ACTIVITY
In the data that follows, find each line containing "split" and copy it.

SOURCE MATERIAL
-- ==== Sys2Proof/Laws/Fields.lean ====
section
/-!
SUPPORT. Laws of fields and registers: what a field of a word and a register of the machine reads after a field or a register has been
written.
-/
namespace Sys2Proof.Machine

/-- The field lies in a 32-bit word. -/
def Fld.ok (f : Fld) : Bool := decide (f.lo ≤ f.hi) && decide (f.hi < 32)

/-- The two fields share no bit. -/
def Fld.apart (f g : Fld) : Bool := decide (f.hi < g.lo) || decide (g.hi < f.lo)

theorem Fld.testBit_get (f : Fld) (w : Word) (i : Nat) :
    (f.get w).testBit i = (decide (i < f.width) && w.getLsbD (f.lo + i)) := by
  simp [Fld.get, Nat.testBit_mod_two_pow, Nat.testBit_shiftRight, BitVec.getLsbD]

theorem Fld.getLsbD_mask (f : Fld) (j : Nat) :
    f.mask.getLsbD j = (decide (j < 32) && (decide (f.lo ≤ j) && decide (j - f.lo < f.width))) := by
  simp [Fld.mask, word, BitVec.getLsbD_ofNat, Nat.testBit_shiftLeft, Nat.testBit_two_pow_sub_one]

theorem Fld.getLsbD_set (f : Fld) (w : Word) (v j : Nat) :
    (f.set w v).getLsbD j = (decide (j < 32) &&
      (if f.lo ≤ j ∧ j - f.lo < f.width then v.testBit (j - f.lo) else w.getLsbD j)) := by
  simp only [Fld.set, BitVec.getLsbD_or, BitVec.getLsbD_and, BitVec.getLsbD_not, Fld.getLsbD_mask]
  simp only [word, BitVec.getLsbD_ofNat, Nat.testBit_shiftLeft, Nat.testBit_mod_two_pow]
  by_cases hj : j < 32
  · by_cases h1 : f.lo ≤ j <;> by_cases h2 : j - f.lo < f.width <;> simp [hj, h1, h2]
  · simp [hj]

/-- A field reads the value last written to it, modulo its width. -/
theorem Fld.get_set (f : Fld) (hf : f.ok = true) (w : Word) (v : Nat) : f.get (f.set w v) = v % 2 ^ f.width := by
  apply Nat.eq_of_testBit_eq
  intro i
  simp only [Fld.ok, Bool.and_eq_true, decide_eq_true_eq] at hf
  rw [Fld.testBit_get, Fld.getLsbD_set, Nat.testBit_mod_two_pow]
  by_cases hi : i < f.width
  · have h1 : f.lo + i < 32 := by simp only [Fld.width] at hi; omega
    have h2 : f.lo ≤ f.lo + i ∧ f.lo + i - f.lo < f.width := by omega
    simp [hi, h1]
  · simp [hi]

/-- A field apart from the one written keeps its value. -/
theorem Fld.get_set_apart (f g : Fld) (h : f.apart g = true) (hg : g.ok = true) (w : Word) (v : Nat) :
    g.get (f.set w v) = g.get w := by
  apply Nat.eq_of_testBit_eq
  intro i
  simp only [Fld.ok, Fld.apart, Bool.and_eq_true, Bool.or_eq_true, decide_eq_true_eq] at hg h
  rw [Fld.testBit_get, Fld.testBit_get, Fld.getLsbD_set]
  by_cases hi : i < g.width
  · have h1 : g.lo + i < 32 := by simp only [Fld.width] at hi; omega
    have h2 : ¬ (f.lo ≤ g.lo + i ∧ g.lo + i - f.lo < f.width) := by simp only [Fld.width] at *; omega
    simp [hi, h1, h2]
  · simp [hi]

theorem Fld.get_lt (f : Fld) (w : Word) : f.get w < 2 ^ f.width := Nat.mod_lt _ (Nat.two_pow_pos _)

/-! ## Registers of the machine -/

/-- What a register reads after a register has been written. -/
theorem Mach.reg_setReg (m : Mach) (a b : Nat) (w : Word) : (m.setReg a w).reg b = if b = a then w else m.reg b := by
  unfold Mach.reg Mach.setReg
  by_cases h : b = a
  · subst h; simp
  · simpa [h] using mapGet_mapPut_other _ _ _ _ h

@[simp] theorem Mach.reg_setReg_same (m : Mach) (a : Nat) (w : Word) : (m.setReg a w).reg a = w := by simp [Mach.reg_setReg]

theorem Mach.reg_setReg_ne (m : Mach) {a b : Nat} (w : Word) (h : b ≠ a) : (m.setReg a w).reg b = m.reg b := by
  simp [Mach.reg_setReg, h]

/-- What a register reads after a field of a register has been written. -/
theorem Mach.reg_setFld (m : Mach) (a b : Nat) (f : Fld) (v : Nat) :
    (m.setFld a f v).reg b = if b = a then f.set (m.reg a) v else m.reg b := by simp [Mach.setFld, Mach.reg_setReg]

theorem Mach.reg_setFld_ne (m : Mach) {a b : Nat} (f : Fld) (v : Nat) (h : b ≠ a) : (m.setFld a f v).reg b = m.reg b := by
  simp [Mach.reg_setFld, h]

/-- A field reads the value last written to it. -/
theorem Mach.fld_setFld_same (m : Mach) (a : Nat) (f : Fld) (hf : f.ok = true) (v : Nat) :
    (m.setFld a f v).fld a f = v % 2 ^ f.width := by simp [Mach.fld, Mach.setFld, Fld.get_set f hf]

/-- A field apart from the one written keeps its value. -/
theorem Mach.fld_setFld_apart (m : Mach) (a b : Nat) (f g : Fld) (v : Nat) (h : f.apart g = true) (hg : g.ok = true) :
    (m.setFld a f v).fld b g = m.fld b g := by
  unfold Mach.fld
  rw [Mach.reg_setFld]
  split
  · next e => rw [e]; exact Fld.get_set_apart f g h hg _ _
  · rfl

/-- A field of another register keeps its value. -/
theorem Mach.fld_setFld_ne (m : Mach) {a b : Nat} (f g : Fld) (v : Nat) (h : b ≠ a) : (m.setFld a f v).fld b g = m.fld b g := by
  simp [Mach.fld, Mach.reg_setFld, h]

theorem Mach.fld_setReg (m : Mach) (a b : Nat) (w : Word) (g : Fld) :
    (m.setReg a w).fld b g = if b = a then g.get w else m.fld b g := by
  unfold Mach.fld; rw [Mach.reg_setReg]; split <;> rfl

/-- What a shadow word reads after a shadow word has been written. -/
theorem Mach.shadowReg_setShadow (m : Mach) (a b : Nat) (w : Word) :
    (m.setShadow a w).shadowReg b = if b = a then w else m.shadowReg b := by
  unfold Mach.shadowReg Mach.setShadow
  by_cases h : b = a
  · subst h; simp
  · simpa [h] using mapGet_mapPut_other _ _ _ _ h

end Sys2Proof.Machine
end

RESULT FOR THIS TASK
  split
  unfold Mach.fld; rw [Mach.reg_setReg]; split <;> rfl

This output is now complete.